This fitness metric is simplistic because it might just happen that an important word
somehow also appears in a <script> section, or
it might be that a word that appears in a <title>
element is not as important to the body of the document as your assumption.
You can make additional improvements for scoring documents and
generating more appropriate keywords, but let's move on to integrating some
heavier-duty tools for performing text analysis.
Textual analysis using web services
Many commercial and open source tools are available that perform natural language processing (NLP). Here are some of most popular open source packages:
- GATE. A natural language processing and engineering tool.
- Apache Unstructured Information Management Architecture. Originally developed by IBM.
- RapidMiner. Data and text mining software.
- Carrot2. Text and search results framework (with clustering).
In addition, several web services provide useful textual analysis. The second half of this article focuses on how to use these services in your XQuery files. You use the EXPath HTTP Client library to access them.
YQL is a SQL-like language that lets you query data across a range of Yahoo! web services. Yahoo! is used to expose a lot of its data and services using a suite of web services; now, it uses different endpoints and methods for accessing these services through a single interface: YQL.

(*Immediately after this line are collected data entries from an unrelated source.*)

/-- ROWS, PT_OPEN and PT_CLOSE become 0 in every record (R200 step 4). -/
def State.sanInfo (s : State) : State :=
  { s with blocks := s.blocks.mapV fun _ b => { b with rows := 0, ptOpen := 0, ptClose := 0, samples := 0, tpSum := 0, taken := 0 } }

/-- Staging is zero-filled and freed (R200 step 2). -/
def State.sanStaging (s : State) : State :=
  { s with staging := [], bpm := { s.bpm with bufs := [] }, gate := { s.gate with dirty := 0 } }

/-- Key store: the key RAM zeroized, the epoch advanced, keys drawn again (R315 steps 2, 3). While no key can be drawn the
units that reach Gauntlet go on to fail (R302, R316). -/
def State.cryptoErase (s : State) : State :=
  let s1 := { s with key := { s.key with epoch := s.key.epoch + 1, ram := [], cleared := s.key.entropyBad } }
  if s.key.entropyBad then s1.fire 10 [] 0 1025 else s1.keyRedraw

/-- SLC buffer blocks marked for erase, their entries gone. -/
def State.slcMark (s : State) : State :=
  { s with blocks := s.blocks.mapV fun _ b => if b.st = 4 ∨ b.st = 5 then { b with unerased := true, rows := 0, taken := 0 } else b }

/-- Blocks of a zone's rows and entries, for the namespaces with LBAF1 (R315 step 4). -/
def State.lbaf1Blocks (s : State) : List Nat :=
  (s.zones.flatMap fun p => match s.nss.look (zNsid p.1) with
    | some n => if n.lbaf1 then p.2.copyBlocks else []
    | none => []).eraseDups

/-- Blocks a block erase covers: every block of every die not in state 7 or 15 (R200 step 3). -/
def State.allBlocks (s : State) : List Nat :=
  s.dies.flatMap fun d => ((List.range s.geom.blocks).map fun b => blkKey d.1 b).filter fun k =>
    (s.blk k).st != 7 && (s.blk k).st != 15

/-- Queue the erases of a sanitize. A block of a failed die, to which no operation is issued (R192), keeps its content and
counts as one that survived R198. -/
def State.sanQueue (s : State) (l : List Nat) : State :=
  let good := l.filter fun k => s.dieGood (k / 8192)
  let s1 := forNats good s fun s k => s.eraseQueue (k / 8192) (k % 8192) 1025
  { s1 with nvme := { s1.nvme with saniErase := good, saniFails := s1.nvme.saniFails + (l.length - good.length) } }

/-- Report in the Sanitize Status log page (R200 step 5, R315 step 5). -/
def State.sanFinish (s : State) : State :=
  if s.nvme.sani = 1 then { s with nvme := { s.nvme with sani := if s.nvme.saniFails = 0 then 2 else 3 } } else s

/-- Every erase of a sanitize has reported: after a block erase the metadata follows (R200 steps 4 and 5). -/
def State.sanErased (s : State) : State :=
  (if s.nvme.saniBlock then ((s.sanZones s.nvme.saniStamp).sanInfo).ledger else s).sanFinish

/-- Steps 2 to 5 once every earlier command has completed. -/
def State.sanRun (s : State) (stamp kind : Nat) : State :=
  let s0 := { s.sanRecords stamp 1024 false with nvme := { s.nvme with saniStamp := stamp, saniBlock := kind != 4 } }
  if kind = 4 then
    let s1 := ((((s0.cryptoErase).sanStaging).sanZones stamp).slcMark).sanQueue s0.lbaf1Blocks
    if s1.nvme.saniErase = [] then s1.sanErased else s1
  else
    let s1 := ((s0.sanStaging).sanOps).sanQueue s0.allBlocks
    if s1.nvme.saniErase = [] then s1.sanErased else s1

/-- A transfer that needs a key of the cleared key RAM ends its command with Internal Error (R316). -/
def State.keyLess (s : State) (c : Nat) : State :=
  match s.ctxs.look c with
  | none => s
  | some x =>
    let s1 := { s with gate := { s.gate with entries := s.gate.entries.filter fun p => p.2.ctx ≠ c } }
    if x.e.isWrite then s1.failWrite c stInternal
    else ((s1.readStop c).ctxEdit c fun y => { y with failed := true }).finish c stInternal

/-- The commit of a zeroize (R316): the commands stamped earlier that still move data have lost their keys; steps 2 to 4 of R315,
and every slice frozen with reason 4. -/
def State.zeroizeAt (s : State) (stamp : Nat) : State :=
  let s1 := (forNats (s.ctxs.keysWhere fun _ x => x.e.isBlock && x.phase == .stamped && decide (x.stamp < stamp)) s State.keyLess).sanRecords stamp 1025 false
  let s2 := { s1 with nvme := { s1.nvme with saniBlock := false } }
  (((((s2.cryptoErase).sanStaging).sanZones stamp).slcMark).sanQueue s2.lbaf1Blocks).freezeAll 4

/-- What a configuration commit of a security alarm does (R316, R465), with its record. -/
def State.alarmApply (s : State) (ev : SysEv) (stamp : Nat) : State :=
  match ev with
  | .freeze => (s.freezeAll 4).sysRecord stamp 0x08 false
  | .zeroize => (s.zeroizeAt stamp).sysRecord stamp 0x08 false
  | _ => s

/-- Commit the lowest entry when it is the commit of a security alarm. -/
def State.alarmRun (s : State) : State :=
  match s.gate.entries with
  | (k, e) :: _ =>
    if e.sys = some .freeze then ((s.sysTake k).alarmApply .freeze k).settle
    else if e.sys = some .zeroize then ((s.sysTake k).alarmApply .zeroize k).settle
    else s
  | [] => s

/-- Stamp the configuration commits of the responses that wait (R465). DESIGN CHOICE: while no stamp can be issued the response
waits, and a tick takes it up. -/
def State.alarmPay (s : State) : State :=
  let one := fun (s : State) (b : Nat) (ev : SysEv) =>
    if s.evt.owed.getLsbD b && s.canStamp then
      (({ s with evt := { s.evt with owed := s.evt.owed &&& ~~~BitVec.ofNat 2 (2 ^ b) } }).enterCfg ev).alarmRun
    else s
  one (one s 0 .freeze) 1 .zeroize

/-! ### Commits -/

/-- The kind of zone operation of an entry. -/
def EKind.zop : EKind → ZOp
  | .openE => .open
  | .closeE => .close
  | .finishE => .finish
  | .offlineE => .offline
  | _ => .reset

/-- The states a Select All covers, as ZNS defines each action (R147). -/
def ZOp.covers : ZOp → Zs → Bool
  | .open, z => z == .closed
  | .close, z => z.isOpen
  | .finish, z => z.isActive
  | .reset, z => z.isActive || z == .full
  | .offline, z => z == .readOnly

/-- A Zone Management Send entry commits in one zone (R147). -/
def State.commitZop (s : State) (stamp : Nat) (e : Entry) (zk : Nat) : State :=
  let set := (s.zone zk).copyBlocks
  if e.all && !e.kind.zop.covers (s.zone zk).zs then s
  else
  match s.zoneOp e.kind.zop zk stamp e.fence with
  | .error f =>
    let s1 := s.record { stamp := stamp, slice := e.owner, kind := 0x06, status := f.recCode, nsid := zNsid zk, zone := zIndex zk }
    { s1 with gate := { s1.gate with entries := s1.gate.entries.edit stamp fun x => { x with fails := x.fails ++ [(zk, f)] } } }
  | .ok s1 =>
    let s2 := s1.record { stamp := stamp, slice := e.owner, kind := 0x03, nsid := zNsid zk, zone := zIndex zk, value := s1.wpValue zk }
    if e.kind = .sanResetE then s2.ctxEdit e.ctx fun x => { x with eraseSet := (x.eraseSet ++ set).eraseDups } else s2

/-- The namespace's partial rows go to the SLC buffer; the Flush waits for them (R69). -/
def State.commitFlush (s : State) (e : Entry) : State :=
  let zs := s.zones.keysWhere fun k _ => zNsid k == e.nsid && (s.partialRow k).isSome
  let s1 := forNats zs s State.slcStart
  let wait := zs.filter fun k => (s1.zone k).slcNew.isSome || (s1.zone k).slcWant
  if wait = [] then s1.finish e.ctx stOk else s1.ctxEdit e.ctx fun x => { x with flushWait := wait }

/-- A Report Zones filter of ZNS 1.1 (R504): none when it is not defined. -/
def zrasFilter (f : Nat) : Option (Option Zs ⊕ Unit) :=
  if f = 0 then some (.inl none)
  else if f = 1 then some (.inl (some .empty))
  else if f = 2 then some (.inl (some .implOpen))
  else if f = 3 then some (.inl (some .explOpen))
  else if f = 4 then some (.inl (some .closed))
  else if f = 5 then some (.inl (some .full))
  else if f = 6 then some (.inl (some .readOnly))
  else if f = 7 then some (.inl (some .offline))
  else if f = 8 ∨ f = 9 ∨ f = 0xa then some (.inr ())
  else none

/-- Zone state as Report Zones shows it: a fenced member's zones read Dh (R334), a conventional zone 0h (R157). -/
def State.zsShown (s : State) (zk : Nat) : Nat :=
  let z := s.zone zk
  if z.conv then 0
  else if (match z.place with | some p => s.chipFenced p.chip | none => false) then 0xd
  else z.zs.code

/-- One 64-byte zone descriptor at an offset: ZT, ZS in bits [7:4], ZCAP, ZSLBA, WP. -/
def State.zoneDesc (s : State) (off zk : Nat) : List (Nat × Nat × Nat) :=
  let z := s.zone zk
  [(off, 1, if z.conv then 1 else 2), (off + 1, 1, s.zsShown zk * 16), (off + 8, 8, z.cap), (off + 16, 8, zIndex zk * s.zsze)
   , (off + 24, 8, s.wpValue zk)]

/-- The report of a Zone Management Receive, and its completion (R157, R504). -/
def State.commitZmr (s : State) (e : Entry) : State :=
  match s.ctxs.look e.ctx with
  | none => s
  | some x =>
    let zs := s.zones.keysWhere fun k _ => zNsid k == e.nsid && decide (x.e.slba ≤ zIndex k * s.zsze)
    let sel := match zrasFilter x.e.zras with
      | some (.inl none) => zs
      | some (.inl (some st)) => zs.filter fun k => s.zsShown k == st.code
      | _ => []
    let room := (x.e.zmrDwords * 4 - 64) / 64
    let ds := ((List.range room).zip sel).flatMap fun p => s.zoneDesc (64 + 64 * p.1) p.2
    let s1 := s.say (.hostData e.ctx 0 (x.e.zmrDwords * 4) ((0, 8, sel.length) :: ds))
    (s1.rdReturn e.ctx).finish e.ctx stOk

/-- What the entry does in the scope. -/
def State.commitIn (s : State) (stamp : Nat) (e : Entry) (sc : Nat) : State :=
  match e.kind with
  | .writeE | .appendE => s.commitWrite stamp e sc
  | .readE => s.commitRead stamp e sc
  | .flushE => s.commitFlush e
  | .dsmE | .sanDsmE => s.commitDsm stamp e sc
  | .openE | .closeE | .finishE | .resetE | .sanResetE | .offlineE => s.commitZop stamp e sc
  | .zmrE => s.commitZmr e
  | .abortE =>
    let r := s.abortDecide e.ctx e.target
    r.2.record { stamp := stamp, slice := 1024, kind := 0x09, resolved := true, nsid := zNsid sc, zone := zIndex sc }
  | .keyRotE => s.keyDecide stamp e
  | .sanitizeE => s.sanRun stamp e.target
  | .sysE => s

/-- A command whose last scope has committed and whose work ends there. -/
def State.commitLast (s : State) (e : Entry) : State :=
  match e.kind with
  | .openE | .closeE | .finishE | .resetE | .offlineE =>
    s.finish e.ctx (match e.fails with | (_, f) :: t => (t.foldl (fun (m : Nat × Status) p => if p.1 < m.1 then p else m) ((e.fails.head?.map (·.1)).getD 0, f)).2 | [] => stOk)
  | .dsmE => s.finish e.ctx stOk
  | .sanResetE | .sanDsmE =>
    match e.fails with
    | (_, f) :: _ => s.finish e.ctx f
    | [] => s.sanErase e.ctx (match s.ctxs.look e.ctx with | some x => if x.phase = .done then [] else x.eraseSet | none => [])
  | _ => s

/-- Remove the scope; the last one ends the entry. -/
def State.scopeDone (s : State) (stamp sc : Nat) : State :=
  match s.gate.entries.look stamp with
  | none => s
  | some e =>
    let left := e.scopes.filter (· != sc)
    if left = [] then ({ s with gate := { s.gate with entries := s.gate.entries.del stamp } }).commitLast e
    else { s with gate := { s.gate with entries := s.gate.entries.put stamp { e with scopes := left } } }

/-- Commit the entry with a stamp in one scope, if it may (R38). -/
def State.commitAt (s : State) (stamp sc : Nat) : State :=
  match s.gate.entries.look stamp with
  | none => s
  | some e =>
    if s.commitReady stamp e sc then
      (((((s.stampFlush stamp).commitIn stamp e sc).scopeDone stamp sc).leaseSync sc).migCheck).settle
    else s

/-- Insert a stamped entry: the stamp is `s.gate.next`. Its command keeps the latency class and weight in force here (R34, R97). -/
def State.enter (s : State) (e : Entry) : State :=
  let st := s.gate.next
  let s1 := s.drawStamp
  ({ s1 with gate := { s1.gate with entries := s1.gate.entries.put st e } }).ctxEdit e.ctx fun x =>
    { x with phase := .stamped, stamped := true, stamp := st, cls := s.classOf (qOwner x.q), weight := s.weightOf (qOwner x.q) }

end Sys2Proof.Machine
end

With YQL, you can now access data across the Internet through one simple language,
eliminating the need to learn how to call different APIs. One such service is
search.termextract, which extracts common
terms from a set of textual content. You can try it out through the browser
by using the online YQL console:
http://developer.yahoo.com/yql/console/ ?q=select%20*%20from%20search.termextract%20where%20 context%3D%22Italian%20sculptors%20and%20painters%20of %20the%20renaissance%20favored%20the%20Virgin%20Mary%20for%20inspiration%22 |
The operative YQL statement declares selecting from a table called
search.termextract on text supplied from the
context variable.
select * from search.termextract where context= |
Click Test to generate resultant XML containing a
<query/> element, with the results and
some diagnostics as in Listing 6.
Listing 6. YQL result
<query xmlns:yahoo="http://www.yahooapis.com/v1/base.rng"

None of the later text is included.